I just spent some time visiting with my parents at their house. I’m blessed to still have them around and love stopping by to have chats with them when I’m out running errands. Dan and I are planning to move into a nearby condo in several months, so I was talking with them about the many, many times we’ve moved over the last fifty-plus years. As I was driving home I was thinking about my life, and I thought that I might paraphrase the Lennon/Saunders quote to say, “Life is what happens to you while you’re waiting for the next big milepost to come along.”

That’s how I grew up. We moved an amazing number of times in my childhood (the life of a preacher’s / missionary’s family), but that never really phased me. What I was always looking forward to was the next big milestone: starting primary school in Africa; entering junior high school back in Florida; graduating high school; graduating college; starting my career; getting my first apartment; getting married; having a child. And along the way, I lived for every other first or next step or next achievement. I was always looking ahead at what came next. I was never satisfied with where I was.

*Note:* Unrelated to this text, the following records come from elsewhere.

-- ==== Sys2Proof/Tests/Slice0.lean ====
section
/-! SUPPORT. The model's own tests: words written out from the spec's encoding, ill-formed terms, the vectors
of spec/95_test_vectors.md on one step each, and for every obligation with hypotheses a state that meets
them. Expected values are the spec's (the vector or rule is named). -/

namespace Sys2Proof.Tests

open Sys2Proof Sys2Proof.Machine

-- one theorem at a time: checked all at once, the kernel evaluations below use too many threads
set_option Elab.async false

/-! ### Helpers -/

/-- A buffer space holding bytes from an address on. -/
def bytesAt (a : Nat) (bytes : List Nat) : Memory := Memory.writeBytes [] a (bytes.map (BitVec.ofNat 8))

/-- Reset, with input at 0x100, outputs at 0x200 and 0x300, `n` frames, blocks of 4 frames 8 bytes apart. -/
def stateOn (bytes : List Nat) (n : Nat) : State :=
  { State.reset with
    inBase := 0x100, out0Base := 0x200, out1Base := 0x300, count := BitVec.ofNat 32 n, spb := 4, blksz := 8
    mem := bytesAt 0x100 bytes }

/-- The same after INIT_TABLES. -/
def readyOn (bytes : List Nat) (n : Nat) : State :=
  (stateOn bytes n).withTables defaultConfig.alawEntry defaultConfig.ulawEntry

/-- The first `n` output words at a base after an operation. -/
def words (i : Instr) (s : State) (base n : Nat) : Option (List F32) :=
  match exec i s with
  | .next t => some ((List.range n).map fun k => wordAt t.mem (base + 4 * k))
  | _ => none

/-- `STATUS` after an operation. -/
def statusAfter (i : Instr) (s : State) : Option Word :=
  match exec i s with
  | .next t => some t.statusWord
  | _ => none

/-- The refusal of an operation. -/
def refusalOf (i : Instr) (s : State) : Option Refusal :=
  match exec i s with
  | .refused r => some r
  | _ => none

/-! ### Well-formedness: one ill-formed term for each check -/

/-- The fields of the legal word 0x22. -/
def goodFields : CmdFields := { zero := 0, unit := 1, z4 := 0, fmt := 1, st := 0 }

theorem test_wellFormed_good : goodFields.wellFormed = true := by decide

theorem test_wellFormed_refuses :
    CmdFields.wellFormed { goodFields with zero := 1 } = false ∧
    CmdFields.wellFormed { goodFields with unit := 4 } = false ∧
    CmdFields.wellFormed { goodFields with z4 := 1 } = false ∧
    CmdFields.wellFormed { goodFields with fmt := 6 } = false ∧
    CmdFields.wellFormed { goodFields with unit := 2, fmt := 2 } = false ∧
    CmdFields.wellFormed { goodFields with unit := 3, fmt := 1 } = false ∧
    CmdFields.wellFormed { zero := 0, unit := 0, z4 := 0, fmt := 0, st := 0 } = false ∧
    CmdFields.wellFormed { zero := 0, unit := 0, z4 := 1, fmt := 0, st := 1 } = false := by decide

theorem test_config_good : defaultConfig.wellFormed = true := by decide +kernel

theorem test_config_refuses :
    Config.wellFormed { defaultConfig with maxIndex := 15 } = false ∧
    Config.wellFormed { defaultConfig with alawEntry := defaultConfig.alawEntry.set 7 0x3F800001#32 } = false ∧
    Config.wellFormed { defaultConfig with ulawEntry := defaultConfig.ulawEntry.set 7 0x7FC00000#32 } = false := by
  decide +kernel

/-! ### Decoding: every constructor by its word of R93, written out -/

theorem test_decode_every_row :
    decode 0b000_00001#32 = .ok .initTables ∧ decode 0b000_00010#32 = .ok .parseHeader ∧
    decode 0b001_0_000_0#32 = .ok .u8M ∧ decode 0b001_0_000_1#32 = .ok .u8S ∧
    decode 0b001_0_001_0#32 = .ok .s16M ∧ decode 0b001_0_001_1#32 = .ok .s16S ∧
    decode 0b001_0_010_0#32 = .ok .s24M ∧ decode 0b001_0_010_1#32 = .ok .s24S ∧
    decode 0b001_0_011_0#32 = .ok .s32M ∧ decode 0b001_0_011_1#32 = .ok .s32S ∧
    decode 0b001_0_100_0#32 = .ok .f32M ∧ decode 0b001_0_100_1#32 = .ok .f32S ∧
    decode 0b001_0_101_0#32 = .ok .f64M ∧ decode 0b001_0_101_1#32 = .ok .f64S ∧
    decode 0b010_0_000_0#32 = .ok .alawM ∧ decode 0b010_0_000_1#32 = .ok .alawS ∧
    decode 0b010_0_001_0#32 = .ok .ulawM ∧ decode 0b010_0_001_1#32 = .ok .ulawS ∧
    decode 0b011_0_000_0#32 = .ok .imaM ∧ decode 0b011_0_000_1#32 = .ok .imaS := by decide +kernel

/-- E2. -/
theorem test_decode_illegal :
    decode 0x00000000#32 = .error .reservedFunc ∧ decode 0x00000003#32 = .error .reservedFunc ∧
    decode 0x0000002C#32 = .error .reservedFmt ∧ decode 0x00000030#32 = .error .z4Set ∧
    decode 0x00000044#32 = .error .reservedFmt ∧ decode 0x00000062#32 = .error .reservedFmt ∧
    decode 0x00000080#32 = .error .reservedUnit ∧ decode 0x00000122#32 = .error .zeroBits ∧
    decode 0xFFFFFFFF#32 = .error .zeroBits := by decide +kernel

/-- The host's selection (R95) and the source's call forms (R99). -/
theorem test_select_decoder :
    selectDecoder 1 24 2 = some .s24S ∧ selectDecoder 17 4 1 = some .imaM ∧ selectDecoder 3 64 1 = some .f64M ∧
    selectDecoder 2 4 1 = none ∧ selectDecoder 1 16 3 = none ∧
    callMono .s16M 0x102C 0x2000 2 = [.wr 2 0x102C, .wr 3 0x2000, .wr 5 2, .wr 0 0x22] := by decide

Not only have I wasted time looking down the road, but I’ve spent too much emotional energy defining myself by other people’s titles or definitions of me. For example, when my family was meeting someone new, my parents would always introduce me as their “oldest” daughter or child. That registered deeply with me, making me feel a huge responsibility for the rest of the kids in our family. Not a bad thing, but definitely a label that stuck. And through the years I accepted other labels--professional, personal, societal--that defined me, some positively, some negatively.

Likewise, whenever I meet people and they ask, “What do you do?” I have always felt defined by my current job title, whatever that might be. I left my full-time teaching position when my child was three and both of Dan’s children were living at home; I decided that being a full-time mom was the most important thing that I could be doing. But suddenly, answering that question with, “I’m a full-time mom,” began eliciting the most condescending responses from the people asking the question . . . “Good for you; I’m sure you find it rewarding.” “Well, aren’t they lucky to have you there all the time.” As if all I was doing was sitting in the living room, waiting for them to ring a bell to call me to bring their toast. Seriously.

I have a friend who is a full-time mother and homemaker. I was delighted when I heard someone ask her a few years ago, “So what do you do?” She beamed as she responded heartily, “Oh, honey, I do LOTS of things!” And she does! (Don’t we all!?!)

Here’s my point: Life is too short to be waiting for something else to happen or for someone else to approve you for you to find fulfillment in life right where you are.

It’s that simple. There is nothing worth waiting for—no certificate, degree, or title—before making a difference in this world. Every one of us is valuable right this minute, and right this minute is a good time to get started with whatever it is that you want to do.


“If you remain in me and my words remain in you, ask whatever you wish, and it will be done for you. This is to my Father’s glory, that you bear much fruit, showing yourselves to be my disciples” (John 15:7-8).